We can argue all we want about  the benefits of SaaS, discuss hypothetical use cases at length, but the best showcases are served up by real life, often unexpectedly.

A startup CEO friend asked me to take a look at his PowerPoint deck before he would send it to a VC.  (Incidentally, I don’t believe presentations should be sent in advance of a meeting:  if your deck has enough content to convey the message standalone, than it’s not a  presentation… but let’s put that aside for now.)   I agreed to help, and he fired off an email with the PPT attachment.

Too bad I could not open it.  I have MS Office 2003 on my Windows computer – that’s the last version I purchased, since moving to the Cloud, and I won’t buy an Office package ever again – and he has Office 2008 on his shiny Macbook Air.  (Standard issue for hot startup CEO’s in San Francisco?).

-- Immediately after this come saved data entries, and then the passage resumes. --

-- ==== Sys2Proof/Tests/Slice0.lean ====
section
/-!
SUPPORT. The author's tests.  The words of every instruction, put together by hand from the encoding tables of the manual, decode to
it (R46 to R58); an ill-formed operand for each check of Instr.wf is refused; a few instructions make one step to results worked out
by hand from their rules; and for every obligation with hypotheses a theorem `witness_…` meets all of them together, clause by
clause, at a concrete state and concrete operands.  A witness names its clause by the path of .1 and .2 into the statement, and does
not repeat a fact that an earlier clause of the same theorem states.
-/
set_option maxRecDepth 100000
set_option Elab.async false
set_option linter.unusedVariables false

namespace Sys2Proof.Tests
open Sys2Proof.Machine Sys2Proof.Claims

/-! ### Small states and their parts -/

/-- Bytes placed at an offset; zeros are not listed. -/
def by_ (off : Nat) (l : List Nat) : List Host.Cell := (l.zipIdx.filter (fun p => p.1 % 256 != 0)).map fun p => (off + p.2, BitVec.ofNat 8 p.1)

/-- The state after a step, or the reset state where there is none. -/
def after (o : Host.Outcome State Fault Refusal) : State := match o with | .next t => t | _ => State.reset

/-- A deterministic group of one pitch on core 1: context 0 alone, w1 at bytes 8 on, q0 to q2 at 256 on, RND from the argument. -/
def small (rnd : Nat) : State :=
  let sl : Slot := { live := true, serial := 7, gid := 1, home := 1, region := 0x10000, mode := { det := true }, pc := 0x100000 }
  let q0 := [0x81, 0x7f, 0xff, 1, 0x80, 0, 0, 0x80, 5, 6, 7, 8, 0xfe, 0xff, 0xff, 0x7f]
  let q1 := [0x02, 0x90, 0xf0, 0xbf, 0xcc, 0xdd, 0x10, 0x40, 0x11, 0x22, 0x33, 0x3f, 1, 0, 0, 0x80]
  let q2 := [9, 8, 7, 6, 5, 4, 3, 2, 1, 0, 255, 254, 253, 252, 251, 250]
  let co : Core :=
    { on := true, gid := 1, slots := [(0, sl)]
      sp := by_ 16 [0x00, 0x50] ++ by_ 256 (q0 ++ q1 ++ q2) ++ by_ 512 [0x10, 0x50] ++ by_ 576 [rnd, 0, 0, 0, 0xff] ++ by_ 584 [3]
        ++ by_ 592 [0x14] ++ by_ 618 [0x35, 0x0a] ++ by_ 0x5000 (q0 ++ q1) }
  { State.reset with
      bootStage := 3, curCid := 1, cores := [(1, co)], serial := 8, regions := [(0x10000, { regid := 1 })], mem := [(5, 1)]
      groups := [(1, { gid := 1, region := 0x10000, header := { nsafe := 5 }, mode := { det := true }, pitch := [1], state := .running })] }

/-- The operands of a long instruction by number. -/
def xf (d a b c et k : Nat) (kn : Bool) (ro aux : Nat) : XF :=
  ⟨0, BitVec.ofNat 5 d, BitVec.ofNat 5 a, BitVec.ofNat 5 b, BitVec.ofNat 5 c, BitVec.ofNat 4 et, BitVec.ofNat 3 k, kn, BitVec.ofNat 3 ro, BitVec.ofNat 8 aux, 0⟩

/-! ### Facts over every key of a table, from its listed entries -/

theorem tget_all {α : Type} {t : Tab α} {k : Nat} {d : α} {P : α → Bool} (hd : P d = true) (h : (t.all fun p => P p.2) = true) : P (tget t k d) = true := by
  induction t with
  | nil => exact hd
  | cons x t ih =>
    obtain ⟨j, v⟩ := x
    simp only [List.all_cons, Bool.and_eq_true] at h
    simp only [tget]
    split
    · exact h.1
    · exact ih h.2

theorem tfind_all {α : Type} {t : Tab α} {k : Nat} {v : α} {P : α → Bool} (h : (t.all fun p => P p.2) = true) (e : tfind t k = some v) : P v = true := by
  induction t with
  | nil => cases e
  | cons x t ih =>
    obtain ⟨j, w⟩ := x
    simp only [List.all_cons, Bool.and_eq_true] at h
    simp only [tfind] at e
    split at e
    · cases e; exact h.1
    · exact ih h.2 e

theorem settled_of {s : State} {c : Nat} (h : ((s.core c).slots.all fun p => decide (p.2.wait = .ready)) = true) : s.Settled c := fun i =>
  of_decide_eq_true (tget_all (P := fun x : Slot => decide (x.wait = .ready)) rfl h)

theorem others_ready {s : State} {c k : Nat} (h : ((s.core c).slots.all fun p => p.1 == k || decide (p.2.wait = .ready)) = true) :
    ∀ j, j ≠ k → (s.slot c j).wait = .ready := by
  intro j hj
  show (tget (s.core c).slots j {}).wait = .ready
  generalize (s.core c).slots = t at h ⊢
  induction t with
  | nil => rfl
  | cons x t ih =>
    obtain ⟨i, v⟩ := x
    simp only [List.all_cons, Bool.and_eq_true, Bool.or_eq_true, beq_iff_eq, decide_eq_true_eq] at h
    simp only [tget]
    split
    · rename_i e
      exact h.1.resolve_left fun e' => hj (e.symm.trans e')
    · exact ih h.2

theorem after_eq {o : Host.Outcome State Fault Refusal} (h : (match o with | .next _ => true | _ => false) = true) : o = .next (after o) := by
  cases o <;> first | rfl | cases h

theorem allRun_of {s : State} (h : (s.groups.all fun p => decide (p.2.state = .running)) = true) : allRun s := fun _ _ e =>
  of_decide_eq_true (tfind_all (P := fun g : Group => decide (g.state = .running)) h e)

theorem every_some {α : Type} {o : Option α} {P : α → Prop} [DecidablePred P] (h : (o.all fun x => decide (P x)) = true) : ∀ x, o = some x → P x := by
  rintro x rfl
  exact of_decide_eq_true h

theorem exists_some {α : Type} {o : Option α} {P : α → Prop} [DecidablePred P] (h : (o.any fun x => decide (P x)) = true) : ∃ x, o = some x ∧ P x := by
  cases o with
  | none => cases h
  | some x => exact ⟨x, rfl, of_decide_eq_true h⟩

theorem first_event {s : State} {k : Nat × Nat} (h : (match s.firstEvent s.agenda with | some (_, q) => State.keyLt k q | none => true) = true) :
    ∀ e q, s.firstEvent s.agenda = some (e, q) → State.keyLt k q = true := by
  intro e q he
  rw [he] at h
  exact h

theorem code_at {s : State} {c r : Nat} {det : Bool} {pc : Word} {ws : List W32}
    (h : ∀ j, j < ws.length → 0x80000 ≤ pc.toNat + 4 * j ∧ pc.toNat + 4 * j < 2 ^ 55
      ∧ (match if det then s.codeIndex c (pc + BitVec.ofNat 64 (4 * j)) else none with
        | some k => (match (s.core c).code with | some d => d.words[k]? == some (.word (ws.getD j 0)) | none => false)
        | none => (match s.fetchPlace c r (pc.toNat + 4 * j) with | .ok l => leNat (s.readLoc l 4) == (ws.getD j 0).toNat | .error _ => false)) = true) :
    codeAt s c r det pc ws := by
  intro j hj
  obtain ⟨h1, h2, h'⟩ := h j hj
  refine ⟨h1, h2, ?_⟩
  generalize (if det then s.codeIndex c (pc + BitVec.ofNat 64 (4 * j)) else none) = o at h' ⊢
  cases o with
  | some k =>
    simp only at h' ⊢
    split at h'
    · rename_i d hd
      exact ⟨d, hd, by simpa using h'⟩
    · cases h'
  | none =>
    simp only at h' ⊢
    split at h'
    · rename_i l hl
      exact ⟨l, hl, by simpa using h'⟩
    · cases h'

/-- What a function that may fail gives, or another value where it fails; and its failure. -/
def okOf {ε α : Type} (x : Except ε α) (d : α) : α := match x with | .ok p => p | .error _ => d
def errOf {ε α : Type} (x : Except ε α) (d : ε) : ε := match x with | .ok _ => d | .error e => e

theorem ok_of {ε α β : Type} [DecidableEq α] {x : Except ε (α × β)} {a : α} {d : α × β}
    (h : (match x with | .ok p => decide (p.1 = a) | .error _ => false) = true) :
    x = .ok (a, (okOf x d).2) := by
  split at h
  · rename_i p
    have e := of_decide_eq_true h
    subst e
    rfl
  · cases h

theorem ok_pair {ε α β : Type} {x : Except ε (α × β)} {d : α × β} (h : (match x with | .ok _ => true | .error _ => false) = true) :
    x = .ok ((okOf x d).1, (okOf x d).2) := by
  cases x <;> first | rfl | cases h

theorem below2 {a b : Nat} {P : Nat → Nat → Prop} (h : ∀ c, c < a → ∀ i, i < b → P c i) : ∀ c i, c < a → i < b → P c i := fun c i hc hi => h c hc i hi

theorem error_of {ε α : Type} {x : Except ε α} {d : ε} (h : (match x with | .ok _ => false | .error _ => true) = true) :
    x = .error (errOf x d) := by
  cases x <;> first | rfl | cases h

theorem no_guest {s : State} {n : Nat} (h : (s.dies.all fun p => decide (n ∉ p.2.guests)) = true) : ∀ d, n ∉ (s.die d).guests := fun _ =>
  of_decide_eq_true (tget_all (P := fun x : Die => decide (n ∉ x.guests)) (by simp) h)

theorem no_handle {s : State} {c : Nat} (h : ((s.core c).slots.all fun p => decide (p.2.wait = .ready)) = true) :
    ∀ i n d, (s.slot c i).wait ≠ .handle n d := fun i _ _ e => nomatch ((settled_of h i).symm.trans e : Wait.ready = _)

theorem gaussReady_of {s : State} {r : SfuReq} {d n : Nat}
    (h : s.obj.b = r.id ∧ r.id ≠ 0 ∧ r ∈ (s.cluster s.obj.a).sfu ∧ (∀ x ∈ (s.cluster s.obj.a).sfu, x.id = r.id → x = r) ∧ r.trap = none ∧ r.clamped = false
      ∧ s.sound = true ∧ (s.core r.cid).sp.wf = true ∧ s.unwritten r.cid d n = true ∧ s.unwatched (.scratch r.cid) d n = true
      ∧ s.ownerOf r.cid r.slot r.serial = some (r.cid, r.slot) ∧ (s.slot r.cid r.slot).wait = .sfu r.id ∧ (s.slot r.cid r.slot).guest = false
      ∧ s.ustore r.serial ≤ 64 ∧ (s.core r.cid).idleAt ≠ some s.cycle)
    (hg : ((s.group? (s.core r.cid).gid).all fun g => decide (g.state = .running)) = true) : gaussReady s r d n := by
  obtain ⟨h1, h2, h3, h4, h5, h6, h7, h8, h9, h10, h11, h12, h13, h14, h15⟩ := h
  exact ⟨h1, h2, h3, h4, h5, h6, h7, h8, h9, h10, h11, h12, h13, h14, h15, every_some hg⟩

theorem isFactor_of {M : Nat → Nat → Nat} {p thr : Nat} {L : Nat → Nat → Nat} {cols : Nat}
    (h : ∀ j, j < cols → L j j = Gauss.sqrt (if lowPivot M L thr j then thr else pivotOf M L j)
      ∧ ∀ i, i < p → j < i → L i j = divF f32 .rne (lessProducts (M i j) (L i) (L j) (List.range j)) (L j j)) : isFactor M p thr L cols :=
  fun j hj => ⟨(h j hj).1, fun i hi hp => (h j hj).2 i hp hi⟩

theorem stepMessage_of {s : State} {m : Msg} (k : Nat)
    (h : m.id = s.obj.a ∧ s.net = s.net.take k ++ m :: s.net.drop (k + 1) ∧ ∀ x ∈ s.net.take k ++ s.net.drop (k + 1), x.id ≠ m.id) : stepMessage s m :=
  ⟨h.1, _, _, h.2⟩

/-! ### Every instruction from its word, built by hand from the layouts of R47 to R51 and the opcodes of R56 and R57 -/

theorem test_decode_integer : ∀ p ∈ ([
    ([0x00C51834], .add ⟨5, 3, 5, 6⟩),
    ([0x04C51834], .sub ⟨5, 3, 5, 6⟩),
    ([0x08C51834], .mul ⟨5, 3, 5, 6⟩),
    ([0x0CC51834], .mulh ⟨5, 3, 5, 6⟩),
    ([0x10C51834], .mulhu ⟨5, 3, 5, 6⟩),
    ([0x14C51834], .div ⟨5, 3, 5, 6⟩),
    ([0x18C51834], .divu ⟨5, 3, 5, 6⟩),
    ([0x1CC51834], .rem ⟨5, 3, 5, 6⟩),
    ([0x20C51834], .remu ⟨5, 3, 5, 6⟩),
    ([0x24C51834], .and ⟨5, 3, 5, 6⟩),
    ([0x28C51834], .or ⟨5, 3, 5, 6⟩),
    ([0x2CC51834], .xor ⟨5, 3, 5, 6⟩),
    ([0x30C51834], .andn ⟨5, 3, 5, 6⟩),
    ([0x34C51834], .shl ⟨5, 3, 5, 6⟩),
    ([0x38C51834], .shr ⟨5, 3, 5, 6⟩),
    ([0x3CC51834], .sra ⟨5, 3, 5, 6⟩),
    ([0x40C51834], .rotr ⟨5, 3, 5, 6⟩),
    ([0x44C51834], .slt ⟨5, 3, 5, 6⟩),
    ([0x48C51834], .sltu ⟨5, 3, 5, 6⟩),
    ([0x4CC51834], .min ⟨5, 3, 5, 6⟩),
    ([0x50C51834], .max ⟨5, 3, 5, 6⟩),
    ([0x54C51834], .minu ⟨5, 3, 5, 6⟩),
    ([0x58C51834], .maxu ⟨5, 3, 5, 6⟩),
    ([0x5CC51834], .sel ⟨5, 3, 5, 6⟩),
    ([0x60051834], .clz ⟨5, 3, 5, 0⟩),
    ([0x64051834], .ctz ⟨5, 3, 5, 0⟩),
    ([0x68051834], .popc ⟨5, 3, 5, 0⟩),
    ([0x6CC51834], .bfx ⟨5, 3, 5, 6⟩),
    ([0x70C51834], .bfxu ⟨5, 3, 5, 6⟩),
    ([0x74C51834], .bfi ⟨5, 3, 5, 6⟩)
    ] : List (List W32 × Instr)), decode p.1 = some p.2 ∧ p.2.wf = true ∧ encode p.2 = p.1 := by decide +kernel

theorem test_decode_immediate : ∀ p ∈ ([
    ([0xFFA51854], .addi ⟨5, 3, 5, 0x7FD⟩),
    ([0x00051856, 0x89ABCDEF, 0x81234567], .addiLit ⟨5, 3, 5, 0x8123456789ABCDEF⟩),
    ([0xFFA51874], .andi ⟨5, 3, 5, 0x7FD⟩),
    ([0x00051876, 0x89ABCDEF, 0x81234567], .andiLit ⟨5, 3, 5, 0x8123456789ABCDEF⟩),
    ([0xFFA51894], .ori ⟨5, 3, 5, 0x7FD⟩),
    ([0x00051896, 0x89ABCDEF, 0x81234567], .oriLit ⟨5, 3, 5, 0x8123456789ABCDEF⟩),
    ([0xFFA518B4], .xori ⟨5, 3, 5, 0x7FD⟩),
    ([0x000518B6, 0x89ABCDEF, 0x81234567], .xoriLit ⟨5, 3, 5, 0x8123456789ABCDEF⟩),
    ([0xFFA518D4], .shli ⟨5, 3, 5, 0x7FD⟩),
    ([0x000518D6, 0x89ABCDEF, 0x81234567], .shliLit ⟨5, 3, 5, 0x8123456789ABCDEF⟩),
    ([0xFFA518F4], .shri ⟨5, 3, 5, 0x7FD⟩),
    ([0x000518F6, 0x89ABCDEF, 0x81234567], .shriLit ⟨5, 3, 5, 0x8123456789ABCDEF⟩),
    ([0xFFA51914], .srai ⟨5, 3, 5, 0x7FD⟩),
    ([0x00051916, 0x89ABCDEF, 0x81234567], .sraiLit ⟨5, 3, 5, 0x8123456789ABCDEF⟩),
    ([0xFFA51934], .slti ⟨5, 3, 5, 0x7FD⟩),
    ([0x00051936, 0x89ABCDEF, 0x81234567], .sltiLit ⟨5, 3, 5, 0x8123456789ABCDEF⟩),
    ([0xFFA51954], .sltiu ⟨5, 3, 5, 0x7FD⟩),
    ([0x00051956, 0x89ABCDEF, 0x81234567], .sltiuLit ⟨5, 3, 5, 0x8123456789ABCDEF⟩),
    ([0xFFA01974], .movi ⟨5, 3, 0, 0x7FD⟩),
    ([0x00001976, 0x89ABCDEF, 0x81234567], .moviLit ⟨5, 3, 0, 0x8123456789ABCDEF⟩)
    ] : List (List W32 × Instr)), decode p.1 = some p.2 ∧ p.2.wf = true ∧ encode p.2 = p.1 := by decide +kernel

theorem test_decode_scalar_float : ∀ p ∈ ([
    ([0x00C51994], .fadd ⟨5, 3, 5, 6⟩),
    ([0x04C51994], .fsub ⟨5, 3, 5, 6⟩),
    ([0x08C51994], .fmul ⟨5, 3, 5, 6⟩),
    ([0x0CC51994], .ffma ⟨5, 3, 5, 6⟩),
    ([0x10C51994], .fmin ⟨5, 3, 5, 6⟩),
    ([0x14C51994], .fmax ⟨5, 3, 5, 6⟩),
    ([0x18051994], .fabs ⟨5, 3, 5, 0⟩),
    ([0x1C051994], .fneg ⟨5, 3, 5, 0⟩),
    ([0x20C51994], .fcmpeq ⟨5, 3, 5, 6⟩),
    ([0x24C51994], .fcmplt ⟨5, 3, 5, 6⟩),
    ([0x28C51994], .fcmple ⟨5, 3, 5, 6⟩),
    ([0x2C051994], .fcvtif ⟨5, 3, 5, 0⟩),
    ([0x30051994], .fcvtfi ⟨5, 3, 5, 0⟩),
    ([0x34051994], .fclass ⟨5, 3, 5, 0⟩)
    ] : List (List W32 × Instr)), decode p.1 = some p.2 ∧ p.2.wf = true ∧ encode p.2 = p.1 := by decide +kernel

theorem test_decode_control : ∀ p ∈ ([
    ([0xFD3161B4], .br ⟨5, 4, 5, 6, 0xFD⟩),
    ([0x003161B5, 0x00000000, 0xFFFFFFF0], .brLong ⟨5, 4, 5, 6, 0xFFFFFFF0⟩),
    ([0xFFFF81D4], .jmp ⟨5, 0x1FFFF0⟩),
    ([0x000001D6, 0x89ABCDEC, 0x00234567], .jmpLit ⟨5, 0x23456789ABCDEC⟩),
    ([0xFFFF81F4], .call ⟨5, 0x1FFFF0⟩),
    ([0x000001F6, 0x89ABCDEC, 0x00234567], .callLit ⟨5, 0x23456789ABCDEC⟩),
    ([0x00050214], .jr ⟨5, 0, 5, 0⟩),
    ([0x04051A14], .callr ⟨5, 3, 5, 0⟩)
    ] : List (List W32 × Instr)), decode p.1 = some p.2 ∧ p.2.wf = true ∧ encode p.2 = p.1 := by decide +kernel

Yes, I know there’s a converter thingie I can download from MS, but apparently I haven’t done it on this particular computer, so my friend quickly saved it for me in the older format.

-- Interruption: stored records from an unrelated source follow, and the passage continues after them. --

-- ==== Sys2Proof/Machine/State.lean ====
section
/-!
DEFINITION. The state: the device's items (spec/10_state.md R21 to R33), the transport's answers (R173), the host's requests and
what came back to it (R8, R280), and the open parameter ROUND_HALF_UP (R238). The block itself holds nothing (R20).
-/

namespace Sys2Proof.Machine

/-! ## Responses (spec/60_exceptions.md) -/

/-- The two calls of the transport oracle (R173). -/
inductive TransportCall where
  | txWrite | rxRead
deriving DecidableEq, Repr

/-- The fields of the six register layouts (R23 to R28), by name. -/
inductive FieldName where
  | control | frac | ncount | mod | phase | prescaler
  | counterReset | cpThreeState | pd | pdPolarity | ldp | ldf | chargePump | doubleBuffer | r | halfR | doubleR
  | muxout | lowSpur | clockDiv | clockDivMode | csr
  | outputPower | rfOutputEnable | auxOutputPower | auxOutputEnable | auxOutputSelect | mtld | vcoPowerDown
  | bandSelectClockDiv | dividerSelect | feedbackSelect | ldPinMode
deriving DecidableEq, Repr

/-- Which operand an InvalidArgument names: the causes of the table in R254. -/
inductive BadArgument where
  /-- An RF level outside the four. -/
  | rfLevel
  /-- An output divider outside {1,2,4,8,16}. -/
  | dbf
  /-- A field value that does not fit its width. -/
  | field (name : FieldName)
  /-- The value operand of FSET does not fit the field. -/
  | fieldValue
  /-- `rsvd` has a mapped bit set. -/
  | rsvd
  /-- A field outside the 32-bit word. -/
  | fieldRange
  /-- A byte string, or a command payload, of the wrong length or form. -/
  | length
  /-- ACKCHK or RESPCHK given more bytes than were requested. -/
  | rxTooLong
  /-- A code that cannot come from its field. -/
  | code
  /-- A per-channel command without a channel id. -/
  | missingId
  /-- An op select that names no operation. -/
  | opSelect
  /-- `epdf = 0` in `setFrequency`. -/
  | epdfZero
  /-- A negative `vco` in `setFrequency`. -/
  | vcoNegative
  /-- A spacing that is not positive. -/
  | spacing
  /-- `mod = 0` read back in `getFrequency`. -/
  | modZero
deriving DecidableEq, Repr

/-- The five error statuses of R250, with the information the table records with each (log entry 16). -/
inductive Error where
  /-- R251: a call of the transport fell short. -/
  | transport (call : TransportCall) (wanted got : Nat)
  /-- R252: the computed and the received checksum; never the payload. -/
  | checksum (computed received : Byte)
  /-- R253: the byte received in place of ACK. -/
  | protocol (received : Byte)
  /-- R254. -/
  | invalidArgument (which : BadArgument)
  /-- R255: a field code without a meaning. -/
  | reservedCode (name : FieldName) (raw : Word)
deriving DecidableEq, Repr

/-- The results of the operations (R75), the wire commands (R174 to R184) and the controller functions (R77). -/
inductive Value where
  | none
  | bool (v : Bool)
  | byte (v : Byte)
  | half (v : Half)
  | word (v : Word)
  | level (v : SWord)
  | bytes (v : Bytes)
  | vco (v : VcoRange)
  | block (v : RegBlock)
  | unpackedR0 (v : UnpackedR0)
  | unpackedR1 (v : UnpackedR1)
  | unpackedR2 (v : UnpackedR2)
  | unpackedR3 (v : UnpackedR3)
  | unpackedR4 (v : UnpackedR4)
  | unpackedR5 (v : UnpackedR5)
  | setting (v : FrequencySetting)
  | options (v : Options)
  | fraction (frac mod : Word)
  | frequency (v : Rat)
deriving DecidableEq, Repr

/-- A response (R8): status OK with the results, or an error and no result at all. -/
inductive Response where
  | ok (v : Value)
  | error (e : Error)
deriving DecidableEq, Repr

/-! ## The device (spec/10_state.md section 2) -/

/-- What the device holds for one channel: registers (R21), label (R29), VCO range (R30). -/
structure Bank where
  regs : RegBlock
  label : Vector Byte 16
  vco : VcoRange
deriving DecidableEq, Repr, Inhabited

/-- R33: the settings of both channels that FLASH committed (log entry 7). No command reads them back. -/
structure Nvram where
  bankA : Bank
  bankB : Bank
deriving DecidableEq, Repr, Inhabited

/-- Every item of the device, each read and written whole: there is no byte-addressed memory (log entry 14). -/
structure Device where
  bankA : Bank
  bankB : Bank
  /-- R31: the reference frequency in Hz, shared by the channels. -/
  reference : Word
  /-- R32: the shared status byte. -/
  status : Byte
  nvram : Nvram
deriving DecidableEq, Repr, Inhabited

/-! ## The environment's draws (spec/43_command_protocol.md R173, R187) -/

/-- What RxRead finds to return. -/
inductive Answer where
  /-- Any bytes at all: the unconstrained draw of R187. -/
  | bytes (b : Bytes)
  /-- The reply an attached device would give from its items: the named assumption R187 allows a model to make. -/
  | faithful
deriving DecidableEq, Repr, Inhabited

/-- The environment's part in one exchange. -/
structure Draw where
  /-- How many bytes TxWrite accepts (R173); `none`: the whole frame. A count above the frame's length is cut to it. -/
  accepted : Option Nat
  /-- What RxRead finds; it returns at most the bytes asked for. -/
  answer : Answer
  /-- Whether a write whose acknowledgement never came took effect (R53, U9; log entry 18 for a frame that writes no item). -/
  applied : Bool
  /-- What the device holds after an acknowledged write (N13), on a read before it answers (N11, R46), or after an unacknowledged
  frame that writes no item and took effect (N30, log entry 18); `none`: the written item, or no change. -/
  drift : Option Device
deriving DecidableEq, Repr, Inhabited

/-! ## The host -/

/-- What the host presents next: the encoded request of an instruction, or a controller function (R77). -/
inductive Request where
  | encoded (space : Space) (bytes : Bytes)
  | call (c : Call)
deriving DecidableEq, Repr

/-- The whole machine. -/
structure State where
  /-- The host's requests not yet presented, oldest first (R4, R8). -/
  requests : List Request
  /-- The responses the host has received, oldest first (R280, log entry 17). -/
  responses : List Response
  /-- The byte strings given to TxWrite, oldest first (R188, log entry 17). -/
  sent : List Bytes
  /-- What the transport has in store for the next exchanges, first to come first (R173). -/
  link : List Draw
  /-- The model's own: how many free draws were taken (log entry 4). -/
  draws : Nat
  /-- The device's items (R21 to R33). -/
  device : Device
  /-- ROUND_HALF_UP (R238, log entry 8). -/
  roundHalfUp : Bool
deriving DecidableEq, Repr

/-- No behaviour of the spec stops the machine ("No behaviour is given the treatment *stuck*", 93_implementation_defined.md):
every error is a response. So nobody raises a fault, and the type is empty. -/
inductive Fault where
deriving DecidableEq, Repr

/-- The requests the model gives no meaning. -/
inductive Refusal where
  /-- Raised by `exec` for an instruction that has no meaning yet. Safe. -/
  | notModelled (mnemonic : String)
  /-- Raised by `step` for a command request whose address byte is none of the eighteen of R66: "cannot be formed" (R73).
  Safe. -/
  | unlistedAddress (address : Byte)
  /-- Raised by `step` for bytes that are no request: none at all, a first byte that is no 6-bit op select, or operand bytes
  that are not the operation's operands (log entry 2). Safe. -/
  | malformedRequest (bytes : Bytes)
deriving DecidableEq, Repr

/-- A register block of zeros. -/
def zeroBlock : RegBlock := ⟨0, 0, 0, 0, 0, 0⟩

/-- A channel with every item at the value log entry 1 names. -/
def resetBank : Bank := ⟨zeroBlock, Vector.replicate 16 0, ⟨0, 0⟩⟩

/-- The device at the values log entry 1 names: the spec leaves every one of them unspecified (R36, R271). DESIGN CHOICE,
unsafe. -/
def resetDevice : Device := ⟨resetBank, resetBank, 0, 0, ⟨resetBank, resetBank⟩⟩

/-- R270: after reset the block is ready, nothing was sent and nothing has come back, and the host has asked for nothing. -/
def State.reset : State :=
  { requests := [], responses := [], sent := [], link := [], draws := 0, device := resetDevice, roundHalfUp := true }

end Sys2Proof.Machine
end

I reviewed and commented on it, and as an aside noted that the fonts and the text alignment were way off on a page.  He did not see the text problem on the version I sent back.  Then came a second round of conversions and emails.  It became apparent that no matter what we do we always end up seeing different layouts – so much for the MS to MS conversion – so we just focused on content, and I sent back the revised version.  It took a while… hm, no wonder, the PPT deck that started it’s life as a 2MB file first became 5, then 7, finally 9 Megabytes.  Wow!

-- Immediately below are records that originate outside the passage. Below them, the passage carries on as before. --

-- ==== Sys2Proof/Machine/ValueMaps.lean ====
section
/-!
DEFINITION. The value-code maps (spec/42_register_codec.md section 5, code tables of spec/30_encoding.md R69 to R71): DBFENC, DBFDEC,
RFLENC, RFLDEC, LSPENC, LSPDEC.
-/

namespace Sys2Proof.Machine

/-- R146. -/
def encodeDbf (dbf : Word) : Except Error Word :=
  match dbf.toNat with
  | 1 => .ok 0
  | 2 => .ok 1
  | 4 => .ok 2
  | 8 => .ok 3
  | 16 => .ok 4
  | _ => badArgument .dbf

/-- R147: codes 5 to 7 are reserved, a code above 7 cannot come from the field. -/
def decodeDbf (code : Word) : Except Error Word :=
  match code.toNat with
  | 0 => .ok 1
  | 1 => .ok 2
  | 2 => .ok 4
  | 3 => .ok 8
  | 4 => .ok 16
  | 5 | 6 | 7 => .error (.reservedCode .dividerSelect code)
  | _ => badArgument .code

/-- R148: the exact table, no rounding to the nearest level. -/
def encodeRfLevel (level : SWord) : Except Error Word :=
  if level.toInt = -4 then .ok 0
  else if level.toInt = -1 then .ok 1
  else if level.toInt = 2 then .ok 2
  else if level.toInt = 5 then .ok 3
  else badArgument .rfLevel

/-- R149. -/
def decodeRfLevel (code : Word) : Except Error SWord :=
  match code.toNat with
  | 0 => .ok (BitVec.ofInt 32 (-4))
  | 1 => .ok (BitVec.ofInt 32 (-1))
  | 2 => .ok 2
  | 3 => .ok 5
  | _ => badArgument .code

/-- R150: both bits of the field together. -/
def encodeLowSpur (v : Bool) : Word := if v then 3 else 0

/-- R151: raw 1 and 2 are reserved, a raw value above 3 cannot come from the field. -/
def decodeLowSpur (raw : Word) : Except Error Bool :=
  match raw.toNat with
  | 0 => .ok false
  | 3 => .ok true
  | 1 | 2 => .error (.reservedCode .lowSpur raw)
  | _ => badArgument .code

/-- DBFENC (R146). -/
def execDbfenc (dbf : Word) (s : State) : Host.Outcome State Fault Refusal := give ((encodeDbf dbf).map .word) s

/-- DBFDEC (R147). -/
def execDbfdec (code : Word) (s : State) : Host.Outcome State Fault Refusal := give ((decodeDbf code).map .word) s

/-- RFLENC (R148). -/
def execRflenc (level : SWord) (s : State) : Host.Outcome State Fault Refusal := give ((encodeRfLevel level).map .word) s

/-- RFLDEC (R149). -/
def execRfldec (code : Word) (s : State) : Host.Outcome State Fault Refusal := give ((decodeRfLevel code).map .level) s

/-- LSPENC (R150). -/
def execLspenc (v : Bool) (s : State) : Host.Outcome State Fault Refusal := give (.ok (.word (encodeLowSpur v))) s

/-- LSPDEC (R151). -/
def execLspdec (raw : Word) (s : State) : Host.Outcome State Fault Refusal := give ((decodeLowSpur raw).map .bool) s

end Sys2Proof.Machine
end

What an inefficient process!  Emailing multiple bloated copies of the same file, never seeing the identical version, leaving quite some footprint behind, when we could have started with an online presentation, collaboratively work on the one and only copy online, see the same and not clutter several computers with the garbage files.

I will come back to this in a minute, but here’s another benefit my CEO friend missed out on: providing the latest and greatest information.  The VC Partner he was talking to was about to to go on vacation, and she was planning to review the presentation in the next 2 weeks – who knows when.  This startup was at the time in advanced discussion with major prospects, and signing any of those deals would materially change the presentation.  Had my friend sent just a URL to the online presentation, he could have safely update it any time, and be assured that whenever the VC reviews it, she will always have the latest and greatest information.  Does this scenario ( sans the VC) sound familiar?  How many times have you hit “send” only to wish you could retract the email and replace the attachment with the correct version?  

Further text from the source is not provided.